### WHAT IS REQUIRED
Reprint every entry, character for character.

_ _ _ _

/-- `StepClocksExactlyN` where its count runs out: STEP 1 after its one cycle (`k = n`), and STEP 0 after one more. -/
theorem witness_step_run_ends :
    (∃ t u, TakesCommand (withWords [0x40000001]) ∧ exec (.step 0 0 1) (withWords [0x40000001]) = .next t ∧
      RunsTo Undisturbed 1 t u) ∧
    (∃ t u, TakesCommand (withWords [0x40000000]) ∧ exec (.step 0 0 0) (withWords [0x40000000]) = .next t ∧
      RunsTo Undisturbed 1 t u) := by
  refine ⟨⟨_, _, by decide, exec_of_whole (by decide) _, ⟨_, ⟨?_, noTrigger_of_empty rfl⟩, step_of_whole ?_, rfl⟩⟩,
    ⟨_, _, by decide, exec_of_whole (by decide) _, ⟨_, ⟨?_, noTrigger_of_empty rfl⟩, step_of_whole ?_, rfl⟩⟩⟩ <;> decide

/-- `StartClocksUntilPause`: START from reset, then one cycle without a PAUSE. -/
theorem witness_start_run :
    ∃ t u, TakesCommand (withWords [0x50000000]) ∧ exec (.start 0 0 0) (withWords [0x50000000]) = .next t ∧
      RunsTo Unpaused 1 t u := by
  refine ⟨_, _, by decide, exec_of_whole (by decide) _, ⟨_, ⟨?_, noTrigger_of_empty rfl⟩, step_of_whole ?_, rfl⟩⟩ <;>
    decide

/-- The reset statements: the line high, under both values of `EX_IN_RESET`, with a command at the head. -/
theorem witness_reset_cycle :
    ((withEvents (withWords [0x2052A000]) [resetCycle]).cfg.wf = true ∧
      (currentEvent (withEvents (withWords [0x2052A000]) [resetCycle])).rst = .high ∧
      (withEvents (withWords [0x2052A000]) [resetCycle]).cfg.exInReset = .active) ∧
    ((gated (withEvents (withWords [0x2052A000]) [resetCycle])).cfg.wf = true ∧
      (gated (withEvents (withWords [0x2052A000]) [resetCycle])).cfg.exInReset = .gated) := by decide

theorem witness_first_command :
    (withWords [0x70000000]).core = State.reset.core ∧ TakesCommand (withWords [0x70000000]) := by decide

/-- A state outside reset meets the invariant too: a count in progress, a location written, words in both queues. -/
theorem witness_invariant :
    Invariant { withCc [0x70000000] ⟨.manual, 3⟩ with
      core := ⟨⟨false, 4, 5, 3⟩, ⟨.manual, 3⟩⟩, tx := [1], peripheral := ⟨[(5, 0x2A), (7, 1)], 0x2A, 4⟩ } := by
  constructor <;> decide

theorem witness_layout_wf : Layout.reference.wf = true ∧ Instr.wf Config.reference (.nop 15 255 255 4095) = true := by
  decide

end Sys2Proof.Tests
end

/-!
PROOFS. The statements of 00_scope.md: the reference words, and the invariant, part by part of the state: cycle
control, the core, the two queues, the read-data line.
-/

namespace Sys2Proof.Machine

/-! ### Cycle control (41_cycle_control.md rules R131, R134) -/

/-- Cycle control within its width, and no count in progress while AUTONOMOUS (41_cycle_control.md rule R134). -/
structure CycleControl.InRange (cfg : Config) (cc : CycleControl) : Prop where
  count_lt : cc.remainingSteps < 2 ^ cfg.layout.value.width
  autonomous_idle : cc.mode = .autonomous → cc.remainingSteps = 0

/-- In MANUAL mode the width of the count is all there is to keep. -/
theorem CycleControl.InRange.of_manual {cfg : Config} {n : Nat} (h : n < 2 ^ cfg.layout.value.width) :
    CycleControl.InRange cfg ⟨.manual, n⟩ := ⟨h, nofun⟩

/-- A count of 0 is in range in either mode. -/
theorem CycleControl.InRange.of_zero (cfg : Config) (m : Mode) : CycleControl.InRange cfg ⟨m, 0⟩ :=
  ⟨by positivity, fun _ => rfl⟩

theorem countDown_inRange {cfg : Config} {cc : CycleControl} (h : cc.InRange cfg) : (countDown cc).InRange cfg := by
  unfold countDown
  split
  · exact .of_manual (Nat.lt_of_le_of_lt (Nat.sub_le _ _) h.count_lt)
  · exact h

/-- Every policy keeps the width: `reload` by the operand, `ignore` by the old count, `extend` by its cap. -/
theorem stepLoad_inRange {cfg : Config} {cc : CycleControl} {n : Nat} (h : cc.InRange cfg)
    (hn : n < 2 ^ cfg.layout.value.width) : (stepLoad cfg cc n).InRange cfg := by
  unfold stepLoad
  split
  · exact .of_manual hn
  · split
    · exact .of_manual hn
    · exact .of_manual (Nat.lt_of_le_of_lt (Nat.sub_le _ _) h.count_lt)
    · exact .of_manual (Nat.lt_of_le_of_lt (Nat.min_le_right _ _) (Nat.sub_one_lt (by positivity)))

theorem ccNext_inRange {cfg : Config} {cc : CycleControl} {n : Nat} (t : Trigger) (h : cc.InRange cfg)
    (hn : n < 2 ^ cfg.layout.value.width) : (ccNext cfg cc t n).InRange cfg := by
  unfold ccNext
  split
  case h_1 | h_2 => exact .of_zero cfg _
  case h_3 => exact stepLoad_inRange h hn
  case h_4 | h_5 | h_6 => exact countDown_inRange h

/-! ### The core (00_scope.md rule R10, 41_cycle_control.md rule R135) -/

/-- What the invariant asks of the core's stored state alone. -/
structure CoreState.InRange (cfg : Config) (c : CoreState) : Prop where
  opcode_lt : c.pipe.opcode < 2 ^ cfg.layout.opcode.width
  address_lt : c.pipe.address < 2 ^ cfg.layout.address.width
  cc : c.cc.InRange cfg
  snapshot_eq : c.pipe.cycleCount = c.cc.remainingSteps

theorem Invariant.core_inRange {s : State} (h : Invariant s) : s.core.InRange s.cfg :=
  ⟨h.opcode_lt, h.address_lt, ⟨h.count_lt, h.autonomous_idle⟩, h.snapshot_eq⟩

theorem CoreState.reset_inRange (cfg : Config) : CoreState.reset.InRange cfg :=
  ⟨by simp [CoreState.reset], by simp [CoreState.reset], .of_zero cfg _, rfl⟩

theorem effectiveCore_inRange {s : State} (h : s.core.InRange s.cfg) : (effectiveCore s).InRange s.cfg := by
  unfold effectiveCore
  split
  · exact CoreState.reset_inRange s.cfg
  · exact h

_ _ _ _

### OUTPUT
/-- `StepClocksExactlyN` where its count runs out: STEP 1 after its one cycle (`k = n`), and STEP 0 after one more. -/
theorem witness_step_run_ends :
    (∃ t u, TakesCommand (withWords [0x40000001]) ∧ exec (.step 0 0 1) (withWords [0x40000001]) = .next t ∧
      RunsTo Undisturbed 1 t u) ∧
    (∃ t u, TakesCommand (withWords [0x40000000]) ∧ exec (.step 0 0 0) (withWords [0x40000000]) = .next t ∧
      RunsTo Undisturbed 1 t u) := by
  refine ⟨⟨_, _, by decide, exec_of_whole (by decide) _, ⟨_, ⟨?_, noTrigger_of_empty rfl⟩, step_of_whole ?_, rfl⟩⟩,
    ⟨_, _, by decide, exec_of_whole (by decide) _, ⟨_, ⟨?_, noTrigger_of_empty rfl⟩, step_of_whole ?_, rfl⟩⟩⟩ <;> decide

/-- `StartClocksUntilPause`: START from reset, then one cycle without a PAUSE. -/
theorem witness_start_run :
    ∃ t u, TakesCommand (withWords [0x50000000]) ∧ exec (.start 0 0 0) (withWords [0x50000000]) = .next t ∧
      RunsTo Unpaused 1 t u := by
  refine ⟨_, _, by decide, exec_of_whole (by decide) _, ⟨_, ⟨?_, noTrigger_of_empty rfl⟩, step_of_whole ?_, rfl⟩⟩ <;>
    decide

/-- The reset statements: the line high, under both values of `EX_IN_RESET`, with a command at the head. -/
theorem witness_reset_cycle :
    ((withEvents (withWords [0x2052A000]) [resetCycle]).cfg.wf = true ∧
      (currentEvent (withEvents (withWords [0x2052A000]) [resetCycle])).rst = .high ∧
      (withEvents (withWords [0x2052A000]) [resetCycle]).cfg.exInReset = .active) ∧
    ((gated (withEvents (withWords [0x2052A000]) [resetCycle])).cfg.wf = true ∧
      (gated (withEvents (withWords [0x2052A000]) [resetCycle])).cfg.exInReset = .gated) := by decide

theorem witness_first_command :
    (withWords [0x70000000]).core = State.reset.core ∧ TakesCommand (withWords [0x70000000]) := by decide

/-- A state outside reset meets the invariant too: a count in progress, a location written, words in both queues. -/
theorem witness_invariant :
    Invariant { withCc [0x70000000] ⟨.manual, 3⟩ with
      core := ⟨⟨false, 4, 5, 3⟩, ⟨.manual, 3⟩⟩, tx := [1], peripheral := ⟨[(5, 0x2A), (7, 1)], 0x2A, 4⟩ } := by
  constructor <;> decide

theorem witness_layout_wf : Layout.reference.wf = true ∧ Instr.wf Config.reference (.nop 15 255 255 4095) = true := by
  decide

end Sys2Proof.Tests
end

/-!
PROOFS. The statements of 00_scope.md: the reference words, and the invariant, part by part of the state: cycle
control, the core, the two queues, the read-data line.
-/

namespace Sys2Proof.Machine

/-! ### Cycle control (41_cycle_control.md rules R131, R134) -/

/-- Cycle control within its width, and no count in progress while AUTONOMOUS (41_cycle_control.md rule R134). -/
structure CycleControl.InRange (cfg : Config) (cc : CycleControl) : Prop where
  count_lt : cc.remainingSteps < 2 ^ cfg.layout.value.width
  autonomous_idle : cc.mode = .autonomous → cc.remainingSteps = 0

/-- In MANUAL mode the width of the count is all there is to keep. -/
theorem CycleControl.InRange.of_manual {cfg : Config} {n : Nat} (h : n < 2 ^ cfg.layout.value.width) :
    CycleControl.InRange cfg ⟨.manual, n⟩ := ⟨h, nofun⟩

/-- A count of 0 is in range in either mode. -/
theorem CycleControl.InRange.of_zero (cfg : Config) (m : Mode) : CycleControl.InRange cfg ⟨m, 0⟩ :=
  ⟨by positivity, fun _ => rfl⟩

theorem countDown_inRange {cfg : Config} {cc : CycleControl} (h : cc.InRange cfg) : (countDown cc).InRange cfg := by
  unfold countDown
  split
  · exact .of_manual (Nat.lt_of_le_of_lt (Nat.sub_le _ _) h.count_lt)
  · exact h

/-- Every policy keeps the width: `reload` by the operand, `ignore` by the old count, `extend` by its cap. -/
theorem stepLoad_inRange {cfg : Config} {cc : CycleControl} {n : Nat} (h : cc.InRange cfg)
    (hn : n < 2 ^ cfg.layout.value.width) : (stepLoad cfg cc n).InRange cfg := by
  unfold stepLoad
  split
  · exact .of_manual hn
  · split
    · exact .of_manual hn
    · exact .of_manual (Nat.lt_of_le_of_lt (Nat.sub_le _ _) h.count_lt)
    · exact .of_manual (Nat.lt_of_le_of_lt (Nat.min_le_right _ _) (Nat.sub_one_lt (by positivity)))

theorem ccNext_inRange {cfg : Config} {cc : CycleControl} {n : Nat} (t : Trigger) (h : cc.InRange cfg)
    (hn : n < 2 ^ cfg.layout.value.width) : (ccNext cfg cc t n).InRange cfg := by
  unfold ccNext
  split
  case h_1 | h_2 => exact .of_zero cfg _
  case h_3 => exact stepLoad_inRange h hn
  case h_4 | h_5 | h_6 => exact countDown_inRange h

/-! ### The core (00_scope.md rule R10, 41_cycle_control.md rule R135) -/

/-- What the invariant asks of the core's stored state alone. -/
structure CoreState.InRange (cfg : Config) (c : CoreState) : Prop where
  opcode_lt : c.pipe.opcode < 2 ^ cfg.layout.opcode.width
  address_lt : c.pipe.address < 2 ^ cfg.layout.address.width
  cc : c.cc.InRange cfg
  snapshot_eq : c.pipe.cycleCount = c.cc.remainingSteps

theorem Invariant.core_inRange {s : State} (h : Invariant s) : s.core.InRange s.cfg :=
  ⟨h.opcode_lt, h.address_lt, ⟨h.count_lt, h.autonomous_idle⟩, h.snapshot_eq⟩

theorem CoreState.reset_inRange (cfg : Config) : CoreState.reset.InRange cfg :=
  ⟨by simp [CoreState.reset], by simp [CoreState.reset], .of_zero cfg _, rfl⟩

theorem effectiveCore_inRange {s : State} (h : s.core.InRange s.cfg) : (effectiveCore s).InRange s.cfg := by
  unfold effectiveCore
  split
  · exact CoreState.reset_inRange s.cfg
  · exact h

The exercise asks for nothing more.